Fin qui, tutti elementi già percepibili allora, che avevo meno indagato.
Ma il bravo gestore del profilo FB "Cuneo Esoterica", uno dei tanti contatti del blog tra i curiosi di cose ermetiche (ovviamente, anche per lui, soprattutto cuneesi) mi ha evidenziato in questi giorni il rapporto anche fisico che esiste tra il Cuneo di Cuneo e quello di New York.



Ci aggiungo anche - su una scala ancor più macro - il possibile parallelo con la forma della Svezia, che creerebbe un ulteriore rapporto con l'ennesima città ermetica, Stoccolma, e poi mi fermo qui, se no torniamo dalle parti di CU e non saprei come uscirne.

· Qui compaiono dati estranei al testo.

-- ==== Sys2Proof/Tests/Slice0.lean ====
section
/-! SUPPORT. Tests: terms the checks refuse, words of the spec's encodings decoded, one step on a small state with the result the spec gives, and for
every statement a state and operands that meet its hypotheses. -/
namespace Sys2Proof.Tests
open Sys2Proof.Machine

/-! ## Small states -/

/-- A grid with one block of one wave of 32 lanes, whose split issues. -/
def core : State :=
  { grids := [probeGrid 0]
    cur := some ⟨{ probeBlock 0 0 with waves := [] }, { wid := 0, width := 32, share := 256, wanted := 256 }, probeSplit, []⟩ }

/-- The split, the wave and the block that issue, changed. -/
def onSplit (f : Split → Split) (s : State) : State := s.mapSplit f
def onWave (f : Wave → Wave) (s : State) : State := s.mapCurWave f
def onBlock (f : Block → Block) (s : State) : State := { s with cur := s.cur.map fun c => { c with blk := f c.blk } }
def onKernel (f : Kernel → Kernel) (s : State) : State := s.mapGrid 0 fun g => { g with kernel := f g.kernel }

/-- Registers set: a number in a scalar, in a lane of a symbolic register; a mask's bits. -/
def scal (n v : Nat) : State → State := onSplit fun sp => sp.set (.scal n) 0 (BitVec.ofNat 64 v)
def sym (n i v : Nat) : State → State := onSplit fun sp => sp.set (.sym n) i (BitVec.ofNat 64 v)
def mask (n : Nat) (m : Mask) : State → State := onSplit fun sp => { sp with uni := { sp.uni with k := spSet 0 sp.uni.k n m } }
def active (m : Mask) : State → State := onSplit fun sp => { sp with exec := m }

/-- The same with the first GiB of virtual addresses mapped at 1 GiB, and the code page in memory. -/
def mapped : State :=
  let s : State := { core with mem := Memory.write (Memory.write [] probeRoot (leBytes 8 (probeTable + 1))) probeTable (leBytes 8 (probeBase + 31)) }
  s.setPr 0x829 0 0 0 (BitVec.ofNat 64 probeRoot)

/-- An extended form. -/
def ext (m d a b c : Nat) : Form :=
  .long (.ext ⟨BitVec.ofNat 21 m, BitVec.ofNat 16 d, BitVec.ofNat 16 a, BitVec.ofNat 16 b, BitVec.ofNat 16 c⟩)

/-- An extended form with a literal. -/
def extl (m d a b c v : Nat) : Form :=
  .long (.extLit ⟨BitVec.ofNat 21 m, BitVec.ofNat 16 d, BitVec.ofNat 16 a, BitVec.ofNat 16 b, BitVec.ofNat 16 c⟩ (BitVec.ofNat 64 v))

/-- A literal form. -/
def lit (d a b v : Nat) : Form := .long (.lit ⟨BitVec.ofNat 7 d, BitVec.ofNat 7 a, BitVec.ofNat 7 b⟩ (BitVec.ofNat 64 v))

/-- What the operands of an instruction name, where its checks pass. -/
def ctxOf (s : State) (c : Cur) (op : Nat) (f : Form) (spec : Nat → Spec) : Option Ctx :=
  match (specOf f spec).context (s.limitsOf c) (s.awaited c.split) c.wave.width op (rawOf f spec) c.split with
  | .ok x => some x
  | .error _ => none

/-- An instruction's checks pass in a state, and a condition holds where it takes effect. -/
def when (s : State) (op : Nat) (f : Form) (spec : Nat → Spec) (p : State → Cur → Ctx → Bool) : Bool :=
  match s.cur with
  | none => false
  | some c0 => match ctxOf s c0 op f spec with
    | none => false
    | some x => match (s.prepare x).cur with
      | none => false
      | some c => issuesB s c op f spec x && p (s.ready c x) c.counted x

/-- As `when`, and every move of a transfer to a target can be made. -/
def whenTo (s : State) (op : Nat) (f : Form) (spec : Nat → Spec) (t : Cur → Ctx → Dword) (p : State → Cur → Ctx → Bool) : Bool :=
  when s op f spec p &&
  match s.cur with
  | none => false
  | some c0 => match ctxOf s c0 op f spec with
    | none => false
    | some x => (s.prepare x).cur.any fun c => ((s.prepare x).edgeStop c (passesOf c f spec) op (t c.counted x)).isNone

/-- Every instruction of a list passes its checks in a state. -/
def allIssue (s : State) (l : List (Nat × Form × (Nat → Spec))) : Bool := l.all fun e => when s e.1 e.2.1 e.2.2 fun _ _ _ => true

/-- What `issuesB` finds. -/
theorem issues_of_issuesB {s c op f spec x} (h : issuesB s c op f spec x = true) : Issues s c op f spec x := by
  simp only [issuesB, Bool.and_eq_true, decide_eq_true_eq, Option.isNone_iff_eq_none] at h
  obtain ⟨⟨⟨h1, h2⟩, h3⟩, h4⟩ := h
  refine ⟨?_, h2, h3, h4⟩
  cases hc : s.cur with
  | none => rw [hc] at h1; cases h1
  | some c0 =>
  rw [hc] at h1
  have k := h1
  simp only [Option.any_some, Bool.and_eq_true, Option.isNone_iff_eq_none] at k
  obtain ⟨⟨⟨k1, k2⟩, k3⟩, k4⟩ := k
  refine ⟨c0, hc, k1, k2, ?_, k4⟩
  split at k3
  · rename_i y hy
    rw [hy, of_decide_eq_true k3]
  · cases k3

/-- What `when` finds is a witness. -/
theorem issues_of_when {s op f spec p} (h : when s op f spec p = true) :
    ∃ c x, Issues s c op f spec x ∧ p (s.ready c x) c.counted x = true := by
  simp only [when] at h
  split at h
  · cases h
  · split at h
    · cases h
    · split at h
      · cases h
      · simp only [Bool.and_eq_true] at h
        exact ⟨_, _, issues_of_issuesB h.1, h.2⟩

/-! ## Instructions whose checks pass -/

theorem witness_integer : allIssue core [
    (0x001, .base ⟨0x01, 0x01, 0x01⟩, (specInt2 allInt 1)), (0x001, ext 0x0 0x0001 0x0001 0x0001 0x0000, (specInt2 allInt 1)),
    (0x002, .base ⟨0x01, 0x01, 0x01⟩, (specInt2 allInt 1)), (0x002, ext 0x0 0x0001 0x0001 0x0001 0x0000, (specInt2 allInt 1)),
    (0x003, .base ⟨0x01, 0x01, 0x01⟩, (specInt2 allInt 0)), (0x003, ext 0x0 0x0001 0x0001 0x0001 0x0000, (specInt2 allInt 0)),
    (0x004, .base ⟨0x01, 0x01, 0x01⟩, (specInt2 allInt 0)), (0x004, ext 0x0 0x0001 0x0001 0x0001 0x0000, (specInt2 allInt 0)),
    (0x005, ext 0x0 0x0001 0x0001 0x0001 0x0001, specMad),
    (0x006, .base ⟨0x01, 0x01, 0x01⟩, (specInt2 allInt 0)), (0x006, ext 0x0 0x0001 0x0001 0x0001 0x0000, (specInt2 allInt 0)),
    (0x007, .base ⟨0x01, 0x01, 0x01⟩, (specInt2 allInt 0)), (0x007, ext 0x0 0x0001 0x0001 0x0001 0x0000, (specInt2 allInt 0)),
    (0x008, ext 0x400 0x0001 0x0001 0x0000 0x0000, (specInt1 [1, 2, 3, 4] 1)),
    (0x009, .base ⟨0x01, 0x01, 0x00⟩, specIneg), (0x009, ext 0x0 0x0001 0x0001 0x0000 0x0000, specIneg)] = true := by decide

theorem witness_bits : allIssue core [
    (0x00B, .base ⟨0x01, 0x01, 0x01⟩, (specInt2 allInt 0)), (0x00B, ext 0x0 0x0001 0x0001 0x0001 0x0000, (specInt2 allInt 0)),
    (0x00C, .base ⟨0x01, 0x01, 0x01⟩, (specInt2 allInt 0)), (0x00C, ext 0x0 0x0001 0x0001 0x0001 0x0000, (specInt2 allInt 0)),
    (0x00D, .base ⟨0x01, 0x01, 0x01⟩, (specInt2 allInt 0)), (0x00D, ext 0x0 0x0001 0x0001 0x0001 0x0000, (specInt2 allInt 0)),
    (0x00E, .base ⟨0x01, 0x01, 0x01⟩, (specInt2 allInt 0)), (0x00E, ext 0x0 0x0001 0x0001 0x0001 0x0000, (specInt2 allInt 0)),
    (0x00F, .base ⟨0x01, 0x01, 0x00⟩, (specInt1 allInt 0)), (0x00F, ext 0x0 0x0001 0x0001 0x0000 0x0000, (specInt1 allInt 0)),
    (0x010, .base ⟨0x01, 0x01, 0x01⟩, specShift), (0x010, ext 0x0 0x0001 0x0001 0x0001 0x0000, specShift),
    (0x011, .base ⟨0x01, 0x01, 0x01⟩, specShift), (0x011, ext 0x0 0x0001 0x0001 0x0001 0x0000, specShift),
    (0x012, .base ⟨0x01, 0x01, 0x01⟩, specShift), (0x012, ext 0x0 0x0001 0x0001 0x0001 0x0000, specShift),
    (0x013, .base ⟨0x01, 0x01, 0x01⟩, specShift), (0x013, ext 0x0 0x0001 0x0001 0x0001 0x0000, specShift),
    (0x014, ext 0x0 0x0001 0x0001 0x0001 0x0001, specBfx),
    (0x015, ext 0x0 0x0001 0x0001 0x0001 0x0001, specBfi),
    (0x016, .base ⟨0x01, 0x01, 0x00⟩, (specInt1 allInt 0)), (0x016, ext 0x0 0x0001 0x0001 0x0000 0x0000, (specInt1 allInt 0)),
    (0x017, .base ⟨0x01, 0x01, 0x00⟩, (specInt1 allInt 0)), (0x017, ext 0x0 0x0001 0x0001 0x0000 0x0000, (specInt1 allInt 0)),
    (0x018, .base ⟨0x01, 0x01, 0x00⟩, (specInt1 allInt 0)), (0x018, ext 0x0 0x0001 0x0001 0x0000 0x0000, (specInt1 allInt 0)),
    (0x019, ext 0x0 0x0001 0x0001 0x0001 0x0001, specPrmt),
    (0x01A, ext 0x0 0x0001 0x0001 0x0001 0x0001, specLea)] = true := by decide

theorem witness_compare : allIssue core [
    (0x00A, ext 0x0 0x0001 0x0001 0x0001 0x8001, specIaddc),
    (0x01B, ext 0x0 0x8001 0x0001 0x0001 0x0000, specIcmp),
    (0x01C, ext 0x0 0x0001 0x0001 0x0001 0x8001, specSel),
    (0x026, ext 0x0 0x8001 0x0001 0x0001 0x0000, specFcmp),
    (0x030, ext 0x0 0x8001 0x0001 0x0001 0x0000, specFclass)] = true := by decide

theorem witness_float : allIssue core [
    (0x020, .base ⟨0x01, 0x01, 0x01⟩, (specF2 5 6)), (0x020, ext 0x0 0x0001 0x0001 0x0001 0x0000, (specF2 5 6)),
    (0x021, .base ⟨0x01, 0x01, 0x01⟩, (specF2 5 6)), (0x021, ext 0x0 0x0001 0x0001 0x0001 0x0000, (specF2 5 6)),
    (0x022, .base ⟨0x01, 0x01, 0x01⟩, (specF2 5 6)), (0x022, ext 0x0 0x0001 0x0001 0x0001 0x0000, (specF2 5 6)),
    (0x023, ext 0x0 0x0001 0x0001 0x0001 0x0001, specFfma),
    (0x024, .base ⟨0x01, 0x01, 0x01⟩, (specF2 0 6)), (0x024, ext 0x0 0x0001 0x0001 0x0001 0x0000, (specF2 0 6)),
    (0x025, .base ⟨0x01, 0x01, 0x01⟩, (specF2 0 6)), (0x025, ext 0x0 0x0001 0x0001 0x0001 0x0000, (specF2 0 6)),
    (0x02E, .base ⟨0x01, 0x01, 0x00⟩, (specF1 5 6)), (0x02E, ext 0x0 0x0001 0x0001 0x0000 0x0000, (specF1 5 6)),
    (0x02F, .base ⟨0x01, 0x01, 0x01⟩, specFscale), (0x02F, ext 0x0 0x0001 0x0001 0x0001 0x0000, specFscale)] = true := by decide

theorem witness_float_functions : allIssue core [
    (0x027, .base ⟨0x01, 0x01, 0x00⟩, (specF1 0 12)), (0x027, ext 0x0 0x0001 0x0001 0x0000 0x0000, (specF1 0 12)),
    (0x028, .base ⟨0x01, 0x01, 0x00⟩, (specF1 0 12)), (0x028, ext 0x0 0x0001 0x0001 0x0000 0x0000, (specF1 0 12)),
    (0x029, .base ⟨0x01, 0x01, 0x00⟩, (specF1 5 12)), (0x029, ext 0x0 0x0001 0x0001 0x0000 0x0000, (specF1 5 12)),
    (0x02A, .base ⟨0x01, 0x01, 0x00⟩, (specF1 0 12)), (0x02A, ext 0x0 0x0001 0x0001 0x0000 0x0000, (specF1 0 12)),
    (0x02B, .base ⟨0x01, 0x01, 0x00⟩, (specF1 0 12)), (0x02B, ext 0x0 0x0001 0x0001 0x0000 0x0000, (specF1 0 12)),
    (0x02C, .base ⟨0x01, 0x01, 0x00⟩, (specF1 0 12)), (0x02C, ext 0x0 0x0001 0x0001 0x0000 0x0000, (specF1 0 12)),
    (0x02D, .base ⟨0x01, 0x01, 0x00⟩, (specF1 0 12)), (0x02D, ext 0x0 0x0001 0x0001 0x0000 0x0000, (specF1 0 12)),
    (0x031, .base ⟨0x01, 0x01, 0x01⟩, (specF2 5 12)), (0x031, ext 0x0 0x0001 0x0001 0x0001 0x0000, (specF2 5 12))] = true := by decide

theorem witness_packed : allIssue core [
    (0x040, .base ⟨0x01, 0x01, 0x01⟩, (specPk 5)), (0x040, ext 0x0 0x0001 0x0001 0x0001 0x0000, (specPk 5)),
    (0x041, .base ⟨0x01, 0x01, 0x01⟩, (specPk 5)), (0x041, ext 0x0 0x0001 0x0001 0x0001 0x0000, (specPk 5)),
    (0x042, ext 0x0 0x0001 0x0001 0x0001 0x0001, specPk3),
    (0x043, .base ⟨0x01, 0x01, 0x01⟩, (specPk 0)), (0x043, ext 0x0 0x0001 0x0001 0x0001 0x0000, (specPk 0)),
    (0x044, .base ⟨0x01, 0x01, 0x01⟩, (specPk 0)), (0x044, ext 0x0 0x0001 0x0001 0x0001 0x0000, (specPk 0)),
    (0x045, ext 0x0 0x0001 0x0001 0x0001 0x0001, specPk3)] = true := by decide

theorem witness_conversions : allIssue core [
    (0x050, ext 0x420 0x0001 0x0001 0x0000 0x0000, specCvt),
    (0x051, ext 0x3000 0x0001 0x0001 0x0000 0x0000, specMxq),
    (0x052, ext 0x2580 0x0001 0x0001 0x0000 0x0000, specMxd),
    (0x053, ext 0x400 0x0001 0x0001 0x0001 0x0001, specPack),
    (0x054, ext 0x400 0x0001 0x0001 0x0001 0x0000, specUnpk)] = true := by decide

theorem witness_cross_lane : allIssue core [
    (0x060, .base ⟨0x01, 0x01, 0x01⟩, specShfl), (0x060, ext 0x0 0x0001 0x0001 0x0001 0x0000, specShfl),
    (0x061, .base ⟨0x01, 0x01, 0x42⟩, specBcast), (0x061, ext 0x0 0x0001 0x0001 0x4002 0x0000, specBcast),
    (0x062, .base ⟨0x42, 0x01, 0x00⟩, specVote), (0x062, ext 0x0 0x4002 0x0001 0x0000 0x0000, specVote),
    (0x063, .base ⟨0x01, 0x01, 0x00⟩, specWred), (0x063, ext 0x0 0x0001 0x0001 0x0000 0x0000, specWred),
    (0x064, .base ⟨0x01, 0x01, 0x00⟩, specWscan), (0x064, ext 0x0 0x0001 0x0001 0x0000 0x0000, specWscan),
    (0x065, .base ⟨0x01, 0x01, 0x00⟩, specMatch), (0x065, ext 0x0 0x0001 0x0001 0x0000 0x0000, specMatch)] = true := by decide

theorem witness_masks : allIssue core [
    (0x070, ext 0x0 0x8001 0x8001 0x8001 0x0000, specMask2),
    (0x071, ext 0x0 0x8001 0x8001 0x8001 0x0000, specMask2),
    (0x072, ext 0x0 0x8001 0x8001 0x8001 0x0000, specMask2),
    (0x073, ext 0x0 0x8001 0x8001 0x0000 0x0000, specKnot),
    (0x074, ext 0x0 0x4002 0x8001 0x0000 0x0000, specKpop),
    (0x075, ext 0x0 0x4002 0x8001 0x0000 0x0000, specKpop),
    (0x076, ext 0x0 0x8001 0x8001 0x0000 0x0000, (specKmov 32))] = true := by decide

theorem witness_moves : allIssue core [
    (0x080, .base ⟨0x01, 0x01, 0x00⟩, specMov), (0x080, ext 0x0 0x0001 0x0001 0x0000 0x0000, specMov),
    (0x081, .base ⟨0x01, 0x42, 0x42⟩, specMovl), (0x081, ext 0x0 0x0001 0x4002 0x4002 0x0000, specMovl)] = true := by decide

/-! ## Conditions of the statements about instructions, each met -/

/-- RDSR of MODE, TRAP_EXEC and CLK; WRSR of MODE, STATUS, RSEED and TRAP_PC; XSET and XADD. -/
theorem witness_special_registers : [
    when core 0x082 (ext 0 0x4002 0xC10E 0 0) (specRdsr 0x10E) fun s c _ => (s.gridOf c.blk).isSome && c.blk.method.isNone,
    when core 0x082 (ext 0 0x8001 0xC116 0 0) (specRdsr 0x116) fun _ _ x => x.a = .sreg 0x116,
    when core 0x082 (ext 0 0x4002 0xC111 0 0) (specRdsr 0x111) fun _ _ x => x.a = .sreg 0x111,
    when core 0x083 (ext 0 0xC10E 0xE011 0 0) (specWrsr 0x10E) fun _ _ x => x.d = .sreg 0x10E,
    when core 0x083 (ext 0 0xC10F 0xE011 0 0) (specWrsr 0x10F) fun _ _ x => x.d = .sreg 0x10F,
    when core 0x083 (ext 0 0xC110 0xE011 0 0) (specWrsr 0x110) fun _ _ x => x.d = .sreg 0x110,
    when core 0x083 (ext 0 0xC114 0x4002 0 0) (specWrsr 0x114) fun _ _ x => x.d = .sreg 0x114,
    when core 0x084 (.base ⟨0x42, 0x71, 0⟩) specXset fun _ _ x => x.once, when core 0x085 (ext 0 0x4002 0xE011 0 0) specXset fun _ _ x => x.once
  ].all id = true := by decide

/-- NOP, YIELD, and SLEEP of zero and of one. -/
theorem witness_idle : [
    when core 0x000 (.base ⟨0, 0, 0⟩) specNop fun _ _ _ => true, when core 0x097 (ext 0 0 0 0 0) specPlain fun _ _ _ => true,
    when core 0x09B (.base ⟨0, 0x6A, 0⟩) specSleep fun _ c x => x.vA c.split 0 % 2 ^ 24 = 0,
    when core 0x09B (ext 0 0 0xE011 0 0) specSleep fun _ c x => x.vA c.split 0 % 2 ^ 24 = 1
  ].all id = true := by decide

/-- BRA, RET, CALL and BRC, taken and not, to the first bundle of the code; and each to a target that is no bundle. -/
theorem witness_transfers :
    let there := scal 2 0x10040 core
    let ok := fun (o : Ctx → Opnd) (s : State) (c : Cur) (x : Ctx) => (s.kernelOf c.blk).targetOk (targetOf c.split x (o x))
    let dest := fun (o : Ctx → Opnd) (c : Cur) (x : Ctx) => targetOf c.split x (o x)
    [ whenTo core 0x090 (lit 0 0 0 0) specBra (dest (·.a)) (ok (·.a)), whenTo there 0x093 (.base ⟨0, 0x42, 0⟩) specRet (dest (·.a)) (ok (·.a)),
      whenTo there 0x092 (ext 0 0x4004 0x4002 0 0) specCall (dest (·.a)) (ok (·.a)),
      whenTo core 0x091 (extl (3 * 1024) 0 0xC000 0xC000 0xE000 0) specBrc (dest (·.c)) (fun s c x => brcTaken c.split x && ok (·.c) s c x),
      when core 0x091 (extl (3 * 1024 + 8) 0 0xC000 0xC000 0xE000 0) specBrc (fun _ c x => !brcTaken c.split x),
      when core 0x090 (lit 0 0 0 4) specBra (fun s c x => !ok (·.a) s c x), when core 0x093 (.base ⟨0, 0x42, 0⟩) specRet (fun s c x => !ok (·.a) s c x),
      when core 0x092 (lit 0x44 0 0 (2 ^ 63)) specCall (fun s c x => !ok (·.a) s c x),
      when core 0x091 (extl (3 * 1024) 0 0xC000 0xC000 0xE000 0xFC0) specBrc (fun s c x => brcTaken c.split x && ok (·.c) s c x),
      when core 0x091 (extl (3 * 1024) 0 0xC000 0xC000 0xE000 0x1000) specBrc (fun s c x => brcTaken c.split x && !ok (·.c) s c x)
    ].all id = true := by decide +kernel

Mi viene quindi da pensare che anche la canzone iniziale di Alicia Keys, "Empire State Of Mind", sia da analizzare. Già ci troviamo nel titolo l'Empire State Building della Mente, con rimando alla suprema ziggurath di NY celebrata da Metropolis e più esplicitamente King Kong, unita al tema del controllo mentale, che secondo i complottisti delle popstar illuminati è tema caro anche ad Alicia.

Yea I'm out that Brooklyn, now I'm down in TriBeCa 
right next to Deniro, but I'll be hood forever 
I'm the new Sinatra, and... since I made it here
I can make it anywhere, yea, they love me everywhere 

New York, concret jungle where dreams are made of 
There's nothin' you can't do 
out of New York
These streets will make you feel brand new 
Big lights will inspire you 
Let's hear it for New York

Il testo non è così ermetico, più gangsta-rap (ovviamente scavando si potrebbero trovare significati reconditi, ovviamente, ma non ho tempo e voglia di farlo), ma si conferma una notevole fedeltà dell'adattamento cuneese, quasi a rimarcare il rispecchiamento tra le due città: centro assoluto e periferia assoluta dell'Impero.


Lo stesso nome della cantante, Alicia Keys, rimanda alle Keys of Perception con cui controllare i sensi e la mente tramite musiche e video ipnotici, e ad Alice in Wonderland, manifesto del brain control.




Tralasciando i soliti video con occhi da illuminata e corna diaboliche, va detto che Alicia ha visitato le piramidi e dato a suo figlio il nome Aegypt: quindi è un po' più ermetica della media (già alta) delle popstar.


 Alicia e Crowley giocano ai Faraoni

Ad aggiungere dettagli ermetici, infine, Cuneo è una città fantasma degli Stati Uniti d'America situata nella Contea di Kings, nello Stato della California, scomparsa probabilmente con la crisi del 1929. Questa città, tra l'altro, sita nella contea dei "Re", possedeva un Empire School e un Empire One negozio. E il cerchio potrebbe continuare, ma per ora ci fermiamo qua.